• TASK ITEM:
In the entries that follow, the lines from the one with "SCANT (R498). -/" through the one with "if p.getLsbD i" are the ones to write out, exactly and with both ends included. Nothing else should appear.

• DATA SHOWN:

-- ==== Sys2Proof/Machine/CrossLane.lean ====
section
/-! DEFINITION. Class 0x5, cross-lane (spec/02_execution.md R41 to R43, R53 to R56; spec/20_ref_e_i.md R422, R423;
spec/21_ref_l_m.md R458; spec/22_ref_n_r.md R478, R491; spec/23_ref_s_y.md R498, R502, R510). -/

namespace Sys2Proof.Machine

/-- The participating lanes of a lane's tile (R41, R43). -/
def tileOf (s : Nat) (p : LaneSet) (i : Nat) : LaneSet := lanesWhere fun j => p.getLsbD j && j / s == i / s

/-- PART (R478). -/
def execPart (k : Ctl) (b : Opnd) (s : State) : Host.Outcome State Fault Refusal :=
  onCur s fun c =>
    let p := s.parts c k
    let v (i : Nat) : Nat := (s.rd32 c b i).toNat
    match lowLane p with
    | none => s.complete c k b .zero .zero {}
    | some i =>
      if (lanesOf p).all fun j => v j == v i && [2, 4, 8, 16, 32].contains (v j) then
        let s1 := s.complete c k b .zero .zero {}
        s1.onWave c.bid c.wid fun w => { w with s := v i }
      else s.raise c 0x02 1

/-- The source lane of SHFL (R502). -/
def shuffleFrom (mode : ShflMode) (s i : Nat) (x : Word) : Nat :=
  let l := i % s
  let t0 := i - l
  let n := x.toNat
  match mode with
  | .idx => t0 + n % s
  | .up => if n ≤ l then i - n else i
  | .down => if l + n < s then i + n else i
  | .xor => t0 + (l ^^^ (n % s))

/-- SHFL (R502). -/
def execShfl (k : Ctl) (w64 : Bool) (mode : ShflMode) (a b c' : Opnd) (s : State) : Host.Outcome State Fault Refusal :=
  regOp k a (regs64 w64) 1 b c' .zero s fun c i =>
    (q64 (s.rd c .int (regs64 w64) b (shuffleFrom mode c.wave.s i (s.rd32 c c' i))), 0)

/-- A truth value as a mask (R510). -/
def maskOf (b : Bool) : LaneSet := if b then allLanes else 0

/-- What VOTE gives a tile: its participating lanes, and those that vote true (R510). -/
def voteOf (fn : VoteFn) (t yes : LaneSet) : LaneSet :=
  match fn with
  | .any => maskOf (yes != 0)
  | .all => maskOf (yes == t)
  | .eq => maskOf (yes == t || yes == 0)
  | .ballot => yes

/-- VOTE (R510). -/
def execVote (k : Ctl) (fn : VoteFn) (a b : Opnd) (s : State) : Host.Outcome State Fault Refusal :=
  regOp k a 1 1 b .zero .zero s fun c i =>
    let t := tileOf c.wave.s (s.parts c k) i
    (q32 (voteOf fn t (lanesWhere fun j => t.getLsbD j && s.rd32 c b j != 0)), 0)

/-- Registers of a type of class 0x5. -/
def xregs : XTy → Nat
  | .n64 => 2
  | _ => 1

/-- One step of REDT and SCANT (R491). -/
def xstep (op : XOp) (ty : XTy) (r x : Dword) : Dword × Flags :=
  let z := if ty = .n64 then 8 else 4
  let f (v : Nat × Flags) : Dword × Flags := (BitVec.ofNat 64 v.1, v.2)
  match op, ty with
  | .add, .f32 => f (ffF32.add .rn r.toNat x.toNat)
  | .min, .f32 => f (ffF32.pick false false r.toNat x.toNat)
  | .max, .f32 => f (ffF32.pick true false r.toNat x.toNat)
  | .add, _ => (BitVec.ofNat 64 ((r.toNat + x.toNat) % 2 ^ (8 * z)), 0)
  | .min, t => (BitVec.ofNat 64 (minOf (t == .i32) z r.toNat x.toNat), 0)
  | .max, t => (BitVec.ofNat 64 (maxOf (t == .i32) z r.toNat x.toNat), 0)
  | .and, _ => (r &&& x, 0)
  | .or, _ => (r ||| x, 0)
  | .xor, _ => (r ^^^ x, 0)

/-- The inclusive running results of a list of values, and the flags of every step (R498). -/
def running (op : XOp) (ty : XTy) : Dword → List Dword → List Dword × Flags
  | r, [] => ([r], 0)
  | r, x :: t =>
    let (r', fl) := xstep op ty r x
    let (l, fl') := running op ty r' t
    (r :: l, fl ||| fl')

/-- The running results of a tile. -/
def tileScan (op : XOp) (ty : XTy) : List Dword → List Dword × Flags
  | [] => ([], 0)
  | x :: t => running op ty x t

/-- REDT (R491): the last running result of the tile, for each of its lanes. -/
def execRedt (k : Ctl) (op : XOp) (ty : XTy) (a b : Opnd) (s : State) : Host.Outcome State Fault Refusal :=
  regOp k a (xregs ty) (xregs ty) b .zero .zero s fun c i =>
    let t := lanesOf (tileOf c.wave.s (s.parts c k) i)
    let r := tileScan op ty (t.map (s.rd c .int (xregs ty) b))
    (q64 (r.1.getLast?.getD 0), r.2)

/-- The value that the lowest lane of a tile receives under .excl (R498). -/
def scanId (op : XOp) (ty : XTy) : Dword :=
  match op, ty with
  | .min, .n64 => BitVec.allOnes 64
  | .min, .n32 => 0xFFFFFFFF
  | .min, .i32 => 0x7FFFFFFF
  | .min, .f32 => 0x7F800000
  | .max, .i32 => 0x80000000
  | .max, .f32 => 0xFF800000
  | .and, .n64 => BitVec.allOnes 64
  | .and, _ => 0xFFFFFFFF
  | _, _ => 0

/-- SCANT (R498). -/
def execScant (k : Ctl) (excl : Bool) (op : XOp) (ty : XTy) (a b : Opnd) (s : State) : Host.Outcome State Fault Refusal :=
  regOp k a (xregs ty) (xregs ty) b .zero .zero s fun c i =>
    let t := lanesOf (tileOf c.wave.s (s.parts c k) i)
    let r := tileScan op ty (t.map (s.rd c .int (xregs ty) b))
    let n := (t.filter fun j => decide (j < i)).length
    (q64 (lget 0 (if excl then scanId op ty :: r.1 else r.1) n), r.2)

/-- MATCH (R458). -/
def execMatchT (k : Ctl) (all w64 : Bool) (a b : Opnd) (s : State) : Host.Outcome State Fault Refusal :=
  regOp k a 1 (regs64 w64) b .zero .zero s fun c i =>
    let t := tileOf c.wave.s (s.parts c k) i
    let v := s.rd c .int (regs64 w64) b
    let e := lanesWhere fun j => t.getLsbD j && v j == v i
    (q32 (if all then (if e = t then t else 0) else e), 0)

/-- Whether the slot of an implicit entry has its target bit (R93): the check that ELECT makes of its resume target and
RGN of its restart PC. A line that cannot be read yet is checked by the fetch of the run that first issues from it (R97, log
54). -/
def State.entryBad (s : State) (c : Cur) (pc : Pc) : Option Nat :=
  match s.lookLine c.core c.ctx pc.toNat with
  | .line _ l => if targetBit l (slotOfPc pc.toNat) then none else some (slotOfPc pc.toNat)
  | _ => none

/-- The line of an implicit entry cannot be read yet: its target bit is still to be checked (R93). -/
def State.entryUnread (s : State) (c : Cur) (pc : Pc) : Bool :=
  match s.lookLine c.core c.ctx pc.toNat with
  | .line _ _ => false
  | _ => true

/-- ELECT (R53, R422): in each tile the lowest participating lane goes on and the others sleep on it at the target. -/
def execElect (k : Ctl) (off : BitVec 18) (s : State) : Host.Outcome State Fault Refusal :=
  onCur s fun c =>
    let p := s.parts c k
    if p = 0 then s.complete c k .zero .zero .zero {}
    else match branchTarget c.pc off with
      | none => s.raise c 0x05 0xFF
      | some t =>
        match s.entryBad c t with
        | some slot => s.raise c 0x05 slot
        | none =>
          let w := (c.wave.issued c k .zero .zero .zero).advance c.active
          s.putCur c (w.mapLanes fun i l =>
            let lead := (lowLane (tileOf c.wave.s p i)).getD i
            if p.getLsbD i && lead != i then { l with pc := t, st := .sleeping lead, check := s.entryUnread c t } else l)

/-- ELEND (R54, R55, R423): the lanes that sleep on a participating lane at the slot after this one wake, where their
leader goes on as well; lanes that sleep on it at another target belong to an outer section. -/
def execElend (k : Ctl) (s : State) : Host.Outcome State Fault Refusal :=
  onCur s fun c =>
    let p := s.parts c k
    let after := succPc c.pc
    let w := (c.wave.issued c k .zero .zero .zero).advance c.active
    s.putCur c (w.mapLanes fun _ l => match l.st with
      | .sleeping ld => if p.getLsbD ld && l.pc == after then { l with st := .live } else l
      | _ => l)

end Sys2Proof.Machine
end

• ANSWER BELOW:
/-- SCANT (R498). -/
def execScant (k : Ctl) (excl : Bool) (op : XOp) (ty : XTy) (a b : Opnd) (s : State) : Host.Outcome State Fault Refusal :=
  regOp k a (xregs ty) (xregs ty) b .zero .zero s fun c i =>
    let t := lanesOf (tileOf c.wave.s (s.parts c k) i)
    let r := tileScan op ty (t.map (s.rd c .int (xregs ty) b))
    let n := (t.filter fun j => decide (j < i)).length
    (q64 (lget 0 (if excl then scanId op ty :: r.1 else r.1) n), r.2)

/-- MATCH (R458). -/
def execMatchT (k : Ctl) (all w64 : Bool) (a b : Opnd) (s : State) : Host.Outcome State Fault Refusal :=
  regOp k a 1 (regs64 w64) b .zero .zero s fun c i =>
    let t := tileOf c.wave.s (s.parts c k) i
    let v := s.rd c .int (regs64 w64) b
    let e := lanesWhere fun j => t.getLsbD j && v j == v i
    (q32 (if all then (if e = t then t else 0) else e), 0)

/-- Whether the slot of an implicit entry has its target bit (R93): the check that ELECT makes of its resume target and
RGN of its restart PC. A line that cannot be read yet is checked by the fetch of the run that first issues from it (R97, log
54). -/
def State.entryBad (s : State) (c : Cur) (pc : Pc) : Option Nat :=
  match s.lookLine c.core c.ctx pc.toNat with
  | .line _ l => if targetBit l (slotOfPc pc.toNat) then none else some (slotOfPc pc.toNat)
  | _ => none

/-- The line of an implicit entry cannot be read yet: its target bit is still to be checked (R93). -/
def State.entryUnread (s : State) (c : Cur) (pc : Pc) : Bool :=
  match s.lookLine c.core c.ctx pc.toNat with
  | .line _ _ => false
  | _ => true

/-- ELECT (R53, R422): in each tile the lowest participating lane goes on and the others sleep on it at the target. -/
def execElect (k : Ctl) (off : BitVec 18) (s : State) : Host.Outcome State Fault Refusal :=
  onCur s fun c =>
    let p := s.parts c k
    if p = 0 then s.complete c k .zero .zero .zero {}
    else match branchTarget c.pc off with
      | none => s.raise c 0x05 0xFF
      | some t =>
        match s.entryBad c t with
        | some slot => s.raise c 0x05 slot
        | none =>
          let w := (c.wave.issued c k .zero .zero .zero).advance c.active
          s.putCur c (w.mapLanes fun i l =>
            let lead := (lowLane (tileOf c.wave.s p i)).getD i
            if p.getLsbD i && lead != i then { l with pc := t, st := .sleeping lead, check := s.entryUnread c t } else l)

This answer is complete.